■ **DATA**
-- ==== Sys2Proof/Laws/Host.lean ====
section
/-!
SUPPORT. The host port and the step (Machine/HostPort.lean, Machine/Step.lean): when a write is accepted, and what
each event makes a step do.
-/
namespace Sys2Proof.Machine

/-- 60_exceptions.md R290, (a) to (c). -/
theorem accepts_iff (s : State) (n : Fin 8) (v : Word) :
    s.accepts n v = true ↔
      n.val ≤ 4 ∧ s.eng.busy = false ∧ (n.val = 4 → s.eng.err = .none ∨ v = clrWord) := by
  simp only [State.accepts, Bool.and_eq_true, Bool.or_eq_true, Bool.not_eq_true', decide_eq_true_eq, bne_iff_ne,
    beq_iff_eq, ne_eq, Fin.ext_iff, Fin.le_def]
  constructor
  · rintro ⟨⟨h1, h2⟩, h3⟩
    exact ⟨h1, h2, fun h4 => by rcases h3 with (h | h) | h <;> tauto⟩
  · rintro ⟨h1, h2, h3⟩
    refine ⟨⟨h1, h2⟩, ?_⟩
    by_cases h4 : n.val = 4
    · rcases h3 h4 with h | h
      · exact .inl (.inr h)
      · exact .inr h
    · exact .inl (.inl h4)

theorem step_noEvent {s : State} (h : s.env.events = []) : step s = engineMove s := by
  simp only [step, moveOnce, h]

theorem step_event {s : State} {e : Event} {es : List Event} (h : s.env.events = e :: es) :
    step s = handle e (s.withEvents es) := by
  simp only [step, moveOnce, h]

theorem beginCommand_ok {w : Word} {i : Instr} (h : decode w = .ok i) (s : State) :
    beginCommand w s = exec i s := by
  simp only [beginCommand, h]

theorem beginCommand_error {w : Word} {e : Illegal} (h : decode w = .error e) (s : State) :
    beginCommand w s = .next (s.raiseFault .op w) := by
  simp only [beginCommand, h, raising]

theorem hostWrite_cmd {s : State} {v : Word} (h : s.accepts 4 v = true) :
    hostWrite 4 v s = beginCommand v (s.accept v) := by
  simp only [hostWrite, h, if_true]

theorem hostWrite_arg {s : State} {n : Fin 8} {v : Word} (h : s.accepts n v = true) (hn : n ≠ 4) :
    hostWrite n v s = .next (s.storeX n v) := by
  simp only [hostWrite, h, if_true, if_neg hn]

theorem hostWrite_refused {s : State} {n : Fin 8} {v : Word} (h : s.accepts n v = false) :
    hostWrite n v s = .next (s.refuseWrite n) := by
  simp only [hostWrite, h, Bool.false_eq_true, if_false]

theorem engineTick_start {s : State} {w : Word} (h : s.eng.point = .start w) : engineTick s = firstStepOf w s := by
  simp only [engineTick, h]

theorem engineTick_goesOn {s : State} (h : ∀ w, s.eng.point ≠ .start w) :
    engineTick s = .next (s.microStep.getD s) := by
  unfold engineTick
  split
  · exact absurd ‹_› (h _)
  · rfl

theorem engineMove_start {s : State} {w : Word} (h : s.eng.point = .start w) : engineMove s = beginCommand w s := by
  simp only [engineMove, h]

theorem engineMove_goesOn {s : State} (h : ∀ w, s.eng.point ≠ .start w) : engineMove s = .next s.settle := by
  unfold engineMove
  split
  · exact absurd ‹_› (h _)
  · rfl

/-- A command that ends at its first micro-operation has nothing to run on to. -/
theorem settle_ended {s : State} (h : s.eng.point = .idle) : s.settle = s := settle_stuck (microStep_idle h)

theorem withCodeTable_settle {s t u : State} (h : withCodeTable s (.next u) = .next t) :
    withCodeTable s (.next u.settle) = .next t.settle := by
  unfold withCodeTable at h ⊢
  split at h <;> rename_i hc <;> cases h
  · rw [if_pos hc]
  · rw [if_neg hc, settle_ended rfl]
    rfl

theorem withTree_settle {s t u : State} (h : withTree s (.next u) = .next t) :
    withTree s (.next u.settle) = .next t.settle := by
  unfold withTree at h ⊢
  split at h <;> cases h
  · rw [settle_ended rfl]
    rfl
  · rfl
  · rfl

/-- A refused write changes HERR, at most. -/
theorem refuseWrite_eq (s : State) (n : Fin 8) :
    s.refuseWrite n = { s with eng := { s.eng with herr := s.eng.herr || decide (n ≤ 4) } } := by
  by_cases h : n ≤ 4 <;> simp [State.refuseWrite, h]

end Sys2Proof.Machine
end

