-- ==== Sys2Proof/Tests/Slice0.lean ====
section
/-!
SUPPORT. The model's own tests. Expected values are those of spec/95_test_vectors.md (the vector is named; on the
small instance SYMW = 2, FREQW = 4 the symbols a, b, c, d are 0, 1, 2, 3 and SENT is 4, everything else being as in
the vector) or are read off the rule named. The witnesses at the end meet the hypotheses of the statements.
-/
namespace Sys2Proof.Tests

open Sys2Proof Sys2Proof.Machine

/-! ### Well-formedness -/

/-- R6: the reference instance and both ends of each range are well formed. -/
theorem test_wf_params_in_range :
    Params.reference.wf = true ∧ Params.wf { symw := 1, freqw := 1 } = true ∧
      Params.wf { symw := 16, freqw := 48 } = true ∧ Params.wf { symw := 1, freqw := 63 } = true := by decide

/-- Each check of R6 refuses its ill-formed term, the other two accepting it. -/
theorem test_wf_refuses_symw_zero :
    Params.wf { symw := 0, freqw := 32 } = false ∧ Params.symwOk { symw := 0, freqw := 32 } = false ∧
      Params.freqwOk { symw := 0, freqw := 32 } = true ∧ Params.sumOk { symw := 0, freqw := 32 } = true := by decide

theorem test_wf_refuses_symw_seventeen :
    Params.wf { symw := 17, freqw := 32 } = false ∧ Params.symwOk { symw := 17, freqw := 32 } = false ∧
      Params.freqwOk { symw := 17, freqw := 32 } = true ∧ Params.sumOk { symw := 17, freqw := 32 } = true := by decide

theorem test_wf_refuses_freqw_zero :
    Params.wf { symw := 8, freqw := 0 } = false ∧ Params.symwOk { symw := 8, freqw := 0 } = true ∧
      Params.freqwOk { symw := 8, freqw := 0 } = false ∧ Params.sumOk { symw := 8, freqw := 0 } = true := by decide

theorem test_wf_refuses_wide_aggregate :
    Params.wf { symw := 16, freqw := 49 } = false ∧ Params.symwOk { symw := 16, freqw := 49 } = true ∧
      Params.freqwOk { symw := 16, freqw := 49 } = true ∧ Params.sumOk { symw := 16, freqw := 49 } = false := by decide

/-- R104, R105: ill-formed words; the last is a lawful `op` under a set reserved bit (vector V1.24 to V1.26). -/
theorem test_wf_refuses_illegal_words :
    decode 0x000000000000000C = .error .reservedOpcode ∧ decode 0x0000000000000100 = .error .reservedBits ∧
      decode 0x8000000000000005 = .error .reservedBits := by decide

/-- R7: the derived constants of the reference instance, as the spec prints them. -/
theorem test_constants_of_reference :
    Params.reference.nsym = 256 ∧ Params.reference.nnode = 511 ∧ Params.reference.idxw = 9 ∧
      Params.reference.aggw = 40 ∧ Params.reference.maxlen = 255 ∧ Params.reference.lenw = 8 ∧
      Params.reference.sent = 256 ∧ Params.reference.kmax = 3 := by decide

/-! ### Decoding: each command's word written out from R103, most significant bits first -/

theorem test_decode_nop : decode (0#56 ++ 0b00000000#8) = .ok .nop := by decide
theorem test_decode_clr : decode (0#56 ++ 0b00000001#8) = .ok .clr := by decide
theorem test_decode_setf : decode (0#56 ++ 0b00000010#8) = .ok .setf := by decide
theorem test_decode_getf : decode (0#56 ++ 0b00000011#8) = .ok .getf := by decide
theorem test_decode_count : decode (0#56 ++ 0b00000100#8) = .ok .count := by decide
theorem test_decode_build : decode (0#56 ++ 0b00000101#8) = .ok .build := by decide
theorem test_decode_gett : decode (0#56 ++ 0b00000110#8) = .ok .gett := by decide
theorem test_decode_getn : decode (0#56 ++ 0b00000111#8) = .ok .getn := by decide
theorem test_decode_extract : decode (0#56 ++ 0b00001000#8) = .ok .extract := by decide
theorem test_decode_getc : decode (0#56 ++ 0b00001001#8) = .ok .getc := by decide
theorem test_decode_encode : decode (0#56 ++ 0b00001010#8) = .ok .encode := by decide
theorem test_decode_decode : decode (0#56 ++ 0b00001011#8) = .ok .decode := by decide

theorem test_decodeTableWord :
    decodeTableWord 64 5 = some .build ∧ decodeTableWord 8 0x0B = some .decode ∧ decodeTableWord 64 0x0C = none ∧
      decodeTableWord 64 0x105 = none := by decide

■ **REQUIRED ACTION**
Consider the material above. Report how many of its lines contain the word "split", and nothing more.

■ **PROBLEM SOLUTION**
4